В столице Каныш Имантаевич постоянно останавливался в гостинице «Москва». В первое время он занимал трехкомнатный люкс на третьем этаже. Меиз в те годы еще училась в школе, иногда во время каникул отец брал ее с собой. Однажды, когда она уже была студенткой геологоразведочного факультета, они с отцом в очередной раз приехали в Москву. Обжитый ими люкс оказался занят. Знакомый администратор гостиницы предложил им день-два пожить на десятом этаже в однокомнатном номере. Им понравилось здесь — просторно, светло, уютно, а самое главное, тихо, сюда не доносился уличный шум, как на нижних этажах. А вид какой! Вся Москва словно на ладони: Манежная площадь, Кремль, университет, Мавзолей... Им так пришелся по душе этот номер, что и в следующие приезды Каныш Имантаевич стал останавливаться только в нем, даже звонил заранее, чтобы заполучить его. Вот и в этот приезд академик поселился в привычном 1052-м.
При входе в гостиницу Меиз встретила знакомых алма-атинских докторов — хирурга и онколога; это еще больше встревожило ее. Может, и они вызваны отцом? Значит, дело слишком серьезное...

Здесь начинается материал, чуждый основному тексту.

/-- On the legacy wire each row reads and writes the window, the latch and the output only. -/
theorem exec_rxByte_legacy_withPending (hf : s.cfg.format = .legacy) :
    exec (.rxByte b) (s.withPending os) = onNext (State.withPending os) (exec (.rxByte b) s) := by
  by_cases hi : s.lgIdx.val < 7
  · rw [exec_rxByte_window hf hi, exec_rxByte_window (s := s.withPending os) hf hi]
    rfl
  · have h7 := lgIdx_eq_trailer hi
    by_cases hb : b = crc8 s.lgWin.toList
    · rw [exec_rxByte_trailer_match hf h7 hb, exec_rxByte_trailer_match (s := s.withPending os) hf h7 hb]
      rfl
    · rw [exec_rxByte_trailer_mismatch hf h7 hb, exec_rxByte_trailer_mismatch (s := s.withPending os) hf h7 hb]
      rfl

theorem resetReceiver_withPending : resetReceiver (s.withPending os) = (resetReceiver s).withPending os := by
  unfold resetReceiver
  rw [withPending_cfg]
  cases s.cfg.format <;> rfl

/-- An operation does the same whatever waits behind it. -/
theorem exec_withPending (i : Instr) : exec i (s.withPending os) = onNext (State.withPending os) (exec i s) := by
  cases i with
  | rxByte b =>
    cases hf : s.cfg.format
    case v2 => rw [exec_rxByte_of_v2 hf, exec_rxByte_of_v2 (s := s.withPending os) hf, rxByteV2_withPending]
    case legacy => exact exec_rxByte_legacy_withPending os b s hf
  | txSendV2 p =>
    obtain e | e | e := exec_txSendV2_uniform p s.cfg <;>
    · rw [e s rfl, e (s.withPending os) rfl]
      rfl
  | txSendLegacy body =>
    obtain e | e | e := exec_txSendLegacy_uniform body s.cfg <;>
    · rw [e s rfl, e (s.withPending os) rfl]
      rfl
  | crc8Init | crc8Byte | crc16Init | crc16Byte | clearCrcErr => rfl
  | reset => exact congrArg Host.Outcome.next (resetReceiver_withPending os
      { s with crcErrLatch := false, crc8Acc := 0x00, crc16Acc := 0xFFFF })

/-- No operation issues or takes one: told that the queue holds what it holds, it ends with that in it. -/
theorem exec_pending {i : Instr} {s t : State} (h : exec i s = .next t) : t.pending = s.pending := by
  have hsame := exec_withPending s.pending s i
  rw [show s.withPending s.pending = s from rfl, h] at hsame
  injection hsame with ht
  exact (congrArg State.pending ht :)

/-! ### Runs -/

theorem run_succ_of_fault {s : State} {r : Fault} (h : step s = .fault r) (k : Nat) :
    Host.Core.run core (k + 1) s = .fault r := by
  have hcore : core.step s = .fault r := h
  simp [Host.Core.run, hcore]

/-- One step for each encoding waiting in the queue runs the operations in order. -/
theorem run_encodings (is : List Instr) (s : State) (hw : ∀ i ∈ is, i.wellFormed s.cfg.format = true)
    (hp : s.pending = []) :
    Host.Core.run core is.length (s.withPending (is.map encode)) = execAll is s := by
  induction is generalizing s with
  | nil => exact congrArg Host.Outcome.next (congrArg (fun q => { s with pending := q }) hp.symm)
  | cons i is ih =>
    obtain ⟨hi, his⟩ := List.forall_mem_cons.1 hw
    have hstep : step (s.withPending ((i :: is).map encode)) =
        onNext (State.withPending (is.map encode)) (exec i s) :=
      (step_of_decode_ok (s := s.withPending ((i :: is).map encode)) rfl (decodeOfEncode _ i hi)).trans
        (exec_withPending (is.map encode) s i)
    cases he : exec i s with
    | next t =>
      rw [he] at hstep
      rw [List.length_cons, run_succ_of_step hstep, execAll_cons he]
      exact ih t (by rwa [exec_cfg he]) ((exec_pending he).trans hp)
    | fault r =>
      rw [he] at hstep
      have hexec : execAll (i :: is) s = .fault r := by simp [execAll, he]
      exact (run_succ_of_fault hstep _).trans hexec.symm
    | refused r => exact absurd he (exec_ne_refused i s r)

/-- Settles O7: with nothing issued before them, the encodings are the whole queue. -/
theorem stepsRunOperationsInOrder : Obligations.StepsRunOperationsInOrder := by
  intro s is hp hw
  have hissue : s.issue (is.map encode) = s.withPending (is.map encode) :=
    congrArg (fun q => { s with pending := q ++ is.map encode }) hp
  rw [runOps, hissue, List.length_map]
  exact run_encodings is s hw hp

end Sys2Proof.Machine
end

section
/-! SUPPORT. The judgement of 30_encoding.md R45 on a frame cut into its parts. -/

namespace Sys2Proof.Machine

/-- A sequence of six bytes and more is four bytes, the bytes between, and two bytes. -/
theorem exists_frame_parts {f : List Byte} {n : Nat} (h : f.length = n + 6) :
    ∃ (a b c d : Byte) (p : List Byte) (x y : Byte), f = [a, b, c, d] ++ p ++ [x, y] ∧ p.length = n := by
  match f, h with
  | a :: b :: c :: d :: rest, h =>
    have hrest : rest.length = n + 2 := by simpa using h
    obtain ⟨x, y, hxy⟩ := List.length_eq_two.1 (show (rest.drop n).length = 2 by simp [hrest])
    exact ⟨a, b, c, d, rest.take n, x, y, by simp [← hxy], by simp [hrest]⟩

/-- The judgement on parts whose length field is right: header, range of the length, and CRC. -/
theorem isV2Frame_parts_iff (a b c d x y : Byte) (p : List Byte) :
    isV2Frame ([a, b, c, d] ++ p ++ [x, y]) = true ↔
      (le16 c d).toNat = p.length ∧ a = Config.hdr0 ∧ b = Config.hdr1 ∧ 1 ≤ p.length ∧ p.length ≤ 506 ∧
        le16 x y = crc16 ([c, d] ++ p) := by
  have hlen : frameLength ([a, b, c, d] ++ p ++ [x, y]) = (le16 c d).toNat := rfl
  have hx : frameByte ([a, b, c, d] ++ p ++ [x, y]) (4 + p.length) = x := by
    simp [frameByte, Nat.add_comm _ p.length]
  have hy : frameByte ([a, b, c, d] ++ p ++ [x, y]) (5 + p.length) = y := by
    simp [frameByte, Nat.add_comm _ p.length]
  have hbuf : (([a, b, c, d] ++ p ++ [x, y]).drop 2).take (2 + p.length) = [c, d] ++ p := by
    simp [Nat.add_comm _ p.length]
  have htotal : ([a, b, c, d] ++ p ++ [x, y]).length = (le16 c d).toNat + 6 ↔ (le16 c d).toNat = p.length := by
    simp [eq_comm]
  simp only [isV2Frame, hlen, Bool.and_eq_true, decide_eq_true_eq, and_assoc, htotal]
  refine and_congr_right fun hn => ?_
  rw [hn, hx, hy, hbuf]
  exact Iff.rfl
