-- ==== Sys2Proof/WellFormed.lean ====
section
/-! DEFINITION. Which instructions the encodings of spec/30_encoding.md admit: the window operand's legal values (R91,
R94) and, for a wire frame, a legal id (R84), a declared length of 16 bits (R81, R86) and a `clear` key of 4 bytes
(R229). A command's layouts, names, values and ids are not operand legality (R94): the command checks them. -/

namespace Sys2Proof

open Machine

/-- A wire frame that can be written: its id is legal and its declared length fits 16 bits (R84, R81). -/
def frameWellFormed (op id : Byte) (params : Bytes) : Bool :=
  legalId id && decide (declaredLength op params ≤ 0xFFFF)

/-- The instruction is one its encoding can carry. -/
def Instr.wellFormed : Instr → Bool
  | .crc16 _ _ => true
  | .crcFeed _ => true
  | .stuff w0 _ => (windowOf? w0).isSome
  | .unstuff w0 _ _ => (windowOf? w0).isSome
  | .pack _ _ => true
  | .unpack _ _ => true
  | .getField _ _ => true
  | .detPush _ => true
  | .detClear => true
  | .assemble _ _ _ => true
  | .disassemble _ => true
  | .reset => true
  | .status id params => frameWellFormed 0x55 id params
  | .ping id => frameWellFormed 0x01 id []
  | .read id address length => frameWellFormed 0x02 id (readParams address length)
  | .write id address data => frameWellFormed 0x03 id (writeParams address data)
  | .regWrite id address data => frameWellFormed 0x04 id (writeParams address data)
  | .action id => frameWellFormed 0x05 id []
  | .factoryReset id option => frameWellFormed 0x06 id [option]
  | .reboot id => frameWellFormed 0x08 id []
  | .clear id option key => frameWellFormed 0x10 id (clearParams option key) && decide (key.length = 4)
  | .syncRead id address length ids => frameWellFormed 0x82 id (syncParams address length ids)
  | .syncWrite id address length data => frameWellFormed 0x83 id (syncParams address length data)
  | .bulkRead id data => frameWellFormed 0x92 id data
  | .bulkWrite id data => frameWellFormed 0x93 id data

end Sys2Proof
end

— Папа, что это значит? — с дрожью в голосе проговорила она, едва войдя в номер.
С Меиз отец всегда бывал откровенен. Делился иной раз такими мыслями, в которые не посвящал даже жену. Они оберегали легкоранимую Таисию Алексеевну от волнений. Вот и теперь он вызвал из всего многочисленного семейства одну Меиз.
— Я сам ничего толком не знаю, балам, — начал академик, глядя прямо в глаза дочери. — Завтра поедем на прием к знаменитому хирургу Александру Александровичу Вишневскому. Он собирает из-за меня консилиум, будут все здешние светила медицины. А я пригласил туда алмаатинцев, которые давно уже лечат меня... И ты должна быть там.
Меиз отвернулась, чтобы отец не увидел выступившие слезы.
Мнения врачей на консилиуме разделились. Одни ратовали за немедленное хирургическое вмешательство, другие, сославшись на слишком высокое артериальное давление больного, возражали против операции и предлагали лечение радиоактивными лучами. Только в одном они были едины: прогрессирующая опухоль.